Since you have the x and y coordinates of a 30km grid (I assume in the middle of that grid), you can use geom_point()
and display the data. You must select the appropriate value shape=
. Shape 15 will display rectangles.
Another problem is the x and y values - when plotting the data, they must be plotted as x=y
well as y=x
to match latitude and longitude.
coord_equal()
will ensure the correct aspect ratio (I found this solution with aspect ratio as an example on the net).
ggplot(data = testdf, aes(y,x,colour=z)) + geom_point(shape=15)+
coord_equal(ratio=1/cos(mean(testdf$x)*pi/180))
source to share
Answer:
the data is being built but very small.
"Tile plot as densely as possible, assuming that every tile is the same size.
Consider this plot
ggplot(data = testdf[1:2,], aes(x,y,fill = z)) + geom_tile()
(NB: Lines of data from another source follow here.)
/-- The form each opcode of the L slot names (Tables 2.13 to 2.18); `none` where the value is unassigned. -/
def formL : Nat → Option (LSlot → Instr)
  | 0x01 => some .ldI8
  | 0x02 => some .ldN8
  | 0x03 => some .ldI16
  | 0x04 => some .ldN16
  | 0x05 => some .ldI32
  | 0x06 => some .ldN32
  | 0x07 => some .ld64
  | 0x08 => some .ldN32Acq
  | 0x09 => some .ld64Acq
  | 0x0A => some .st8
  | 0x0B => some .st16
  | 0x0C => some .st32
  | 0x0D => some .st64
  | 0x0E => some .st32Rel
  | 0x0F => some .st64Rel
  | 0x10 => some .lda
  | 0x11 => some .ldaAcq
  | 0x12 => some .sta
  | 0x13 => some .staRel
  | 0x14 => some .aadd
  | 0x15 => some .aaddAcq
  | 0x16 => some .aaddRel
  | 0x17 => some .aaddAr
  | 0x18 => some .aswp
  | 0x19 => some .aswpAcq
  | 0x1A => some .aswpRel
  | 0x1B => some .aswpAr
  | 0x1C => some .vld
  | 0x1D => some .vlds
  | 0x1E => some .vst
  | 0x1F => some .vsts
  | _ => none

/-- The form each opcode of the V slot names (Tables 2.13 to 2.18); `none` where the value is unassigned. -/
def formV : Nat → Option (VSlot → Instr)
  | 0x01 => some .vaddF32
  | 0x02 => some .vaddF16
  | 0x03 => some .vaddBf16
  | 0x04 => some .vaddI32
  | 0x05 => some .vaddI16
  | 0x06 => some .vaddI8
  | 0x07 => some .vsubF32
  | 0x08 => some .vsubF16
  | 0x09 => some .vsubBf16
  | 0x0A => some .vsubI32
  | 0x0B => some .vsubI16
  | 0x0C => some .vsubI8
  | 0x0D => some .vmulF32
  | 0x0E => some .vmulF16
  | 0x0F => some .vmulBf16
  | 0x10 => some .vmulI32
  | 0x11 => some .vmulI16
  | 0x12 => some .vfmaF32
  | 0x13 => some .vfmaF16
  | 0x14 => some .vfmaBf16
  | 0x15 => some .vminF32
  | 0x16 => some .vminF16
  | 0x17 => some .vminBf16
  | 0x18 => some .vminI32
  | 0x19 => some .vmaxF32
  | 0x1A => some .vmaxF16
  | 0x1B => some .vmaxBf16
  | 0x1C => some .vmaxI32
  | 0x1D => some .vaddsI32
  | 0x1E => some .vaddsI16
  | 0x1F => some .vaddsI8
  | 0x20 => some .vaddsN8
  | 0x21 => some .vsubsI32
  | 0x22 => some .vsubsI16
  | 0x23 => some .vsubsI8
  | 0x24 => some .vsubsN8
  | 0x25 => some .vmulhI32
  | 0x26 => some .vmulhN32
  | 0x27 => some .vabsF32
  | 0x28 => some .vabsI32
  | 0x29 => some .vnegF32
  | 0x2A => some .vnegI32
  | 0x2B => some .vrcp
  | 0x2C => some .vrsq
  | 0x2D => some .vexp2
  | 0x2E => some .vlog2
  | 0x2F => some .vsqrt
  | 0x30 => some .vand
  | 0x31 => some .vor
  | 0x32 => some .vxor
  | 0x33 => some .vandn
  | 0x34 => some .vshl
  | 0x35 => some .vshr
  | 0x36 => some .vsar
  | 0x37 => some .vclz
  | 0x38 => some .vpopc
  | 0x40 => some .vcmpF32Eq
  | 0x41 => some .vcmpF32Ne
  | 0x42 => some .vcmpF32Lt
  | 0x43 => some .vcmpF32Le
  | 0x44 => some .vcmpF32Un
  | 0x45 => some .vcmpI32Eq
  | 0x46 => some .vcmpI32Ne
  | 0x47 => some .vcmpI32Lt
  | 0x48 => some .vcmpI32Le
  | 0x49 => some .vcmpN32Lt
  | 0x4A => some .vcmpN32Le
  | 0x4B => some .vsel
  | 0x4C => some .mand
  | 0x4D => some .mor
  | 0x4E => some .mxor
  | 0x4F => some .mandn
  | 0x50 => some .mtos
  | 0x51 => some .stom
  | 0x60 => some .vraddF32
  | 0x61 => some .vraddI32
  | 0x62 => some .vrmaxF32
  | 0x63 => some .vrmaxI32
  | 0x64 => some .vrminF32
  | 0x65 => some .vrminI32
  | 0x66 => some .vperm
  | 0x67 => some .vrot
  | 0x68 => some .vbcast
  | 0x69 => some .vext
  | 0x6A => some .vins
  | 0x6B => some .vmov
  | 0x6C => some .vmovi
  | 0x80 => some .vcvtF16F32
  | 0x81 => some .vcvtBf16F32
  | 0x82 => some .vcvtF32F16
  | 0x83 => some .vcvtF32Bf16
  | 0x84 => some .vcvtI32F32
  | 0x85 => some .vcvtN32F32
  | 0x86 => some .vcvtF32I32
  | 0x87 => some .vcvtF32N32
  | 0x88 => some .vtologLb8
  | 0x89 => some .vtologLb6
  | 0x8A => some .vtologLb4
  | 0x8B => some .vtologLm16
  | 0x8C => some .vfromlogLb8
  | 0x8D => some .vfromlogLb6
  | 0x8E => some .vfromlogLb4
  | 0x8F => some .vfromlogLm16
  | 0x90 => some .vbpackLb8
  | 0x91 => some .vbpackLb6
  | 0x92 => some .vbpackLb4
  | 0x93 => some .vbunpLb8
  | 0x94 => some .vbunpLb6
  | 0x95 => some .vbunpLb4
  | 0x96 => some .vtordwF32
  | 0x97 => some .vtordwA64
  | 0x98 => some .vfromrdwF32
  | 0x99 => some .vfromrdwA64
  | 0x9A => some .vaddrdw
  | 0x9B => some .vcvtaF32
  | 0x9C => some .vcvtaA64
  | _ => none

/-- The form each opcode of the M slot names (Tables 2.13 to 2.18); `none` where the value is unassigned. -/
def formM : Nat → Option (MSlot → Instr)
  | 0x01 => some .wload
  | 0x02 => some .wloadw
  | 0x03 => some .streamAdd
  | 0x04 => some .streamOvw
  | 0x05 => some .streamTAdd
  | 0x06 => some .streamTOvw
  | 0x07 => some .drain
  | 0x08 => some .drainRdw
  | 0x09 => some .accclr
  | 0x0A => some .anchor
  | 0x0B => some .oclaim
  | 0x0C => some .orelease
  | 0x0D => some .fmtsel
  | 0x0E => some .accpin
  | 0x0F => some .accpinClr
  | _ => none

/-- The form each opcode of the X slot names (Tables 2.13 to 2.18); `none` where the value is unassigned. -/
noncomputable def formX : Nat → Option (XSlot → Instr)
  | 0x01 => some .copy
  | 0x02 => some .gather
  | 0x03 => some .scatter
  | 0x04 => some .get
  | 0x05 => some .put
  | 0x06 => some .layreg
  | 0x07 => some .laydrop
  | 0x08 => some .wmset
  | 0x10 => some .smalloc
  | 0x11 => some .smfree
  | 0x12 => some .smquery
  | 0x13 => some .smld
  | 0x14 => some .smldAcq
  | 0x15 => some .smst
  | 0x16 => some .smstRel
  | 0x17 => some .smatomAdd
  | 0x18 => some .smatomSwap
  | 0x19 => some .smatomCas
  | 0x1A => some .smatomMinI
  | 0x1B => some .smatomMaxI
  | 0x1C => some .smatomMinN
  | 0x1D => some .smatomMaxN
  | 0x20 => some .burnishUpdate
  | _ => none

/-- The form each opcode of the F slot names (Tables 2.13 to 2.18); `none` where the value is unassigned. -/
noncomputable def formF : Nat → Option (FSlot → Instr)
  | 0x01 => some .send
  | 0x02 => some .recv
  | 0x03 => some .recvaddReg
  | 0x04 => some .recvaddAcc
  | 0x05 => some .relay
  | _ => none

/-- The form each opcode of the C slot names (Tables 2.13 to 2.18); `none` where the value is unassigned. -/
noncomputable def formC : Nat → Option (CSlot → Instr)
  | 0x02 => some .brpT
  | 0x03 => some .brpF
  | 0x04 => some .bri
  | 0x06 => some .calli
  | 0x07 => some .ret
  | 0x08 => some .loop
  | 0x09 => some .lend
  | 0x10 => some .semw
  | 0x11 => some .sems
  | 0x12 => some .phregSig
  | 0x13 => some .phregWait
  | 0x14 => some .phregSw
  | 0x15 => some .pharr
  | 0x16 => some .phwait
  | 0x17 => some .phdrop
  | 0x18 => some .fence
  | 0x19 => some .yield
  | 0x1A => some .halt
  | 0x20 => some .align
  | 0x21 => some .ftrbeg
  | 0x22 => some .ftrend
  | 0x30 => some .trap
  | 0x31 => some .eret
  | 0x32 => some .eres
  | 0x33 => some .park
  | 0x34 => some .unparkReturn
  | _ => none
There are two tiles in the above picture. geom_tile
tries to make the plot as dense as possible, given that each tile is the same size. Here we can make two tiles this big, no overlap. making enough space for 4 tiles.
Go to the following sites and see what the following stories tell you:
df1 <- data.frame(x=c(1:3),y=(1:3))
# df1
# x y
#1 1 1
#2 2 2
#3 3 3
ggplot(data = df1[1,], aes(x,y)) + geom_tile()
ggplot(data = df1[1:2,], aes(x,y)) + geom_tile()
ggplot(data = df1[1:3,], aes(x,y)) + geom_tile()
compare this example:
df2 <- data.frame(x=c(1:3),y=c(1,20,300))
df2
# x y
#1 1 1
#2 2 20
#3 3 300
ggplot(data = df2[1,], aes(x,y)) + geom_tile()
ggplot(data = df2[1:2,], aes(x,y)) + geom_tile()
ggplot(data = df2[1:3,], aes(x,y)) + geom_tile()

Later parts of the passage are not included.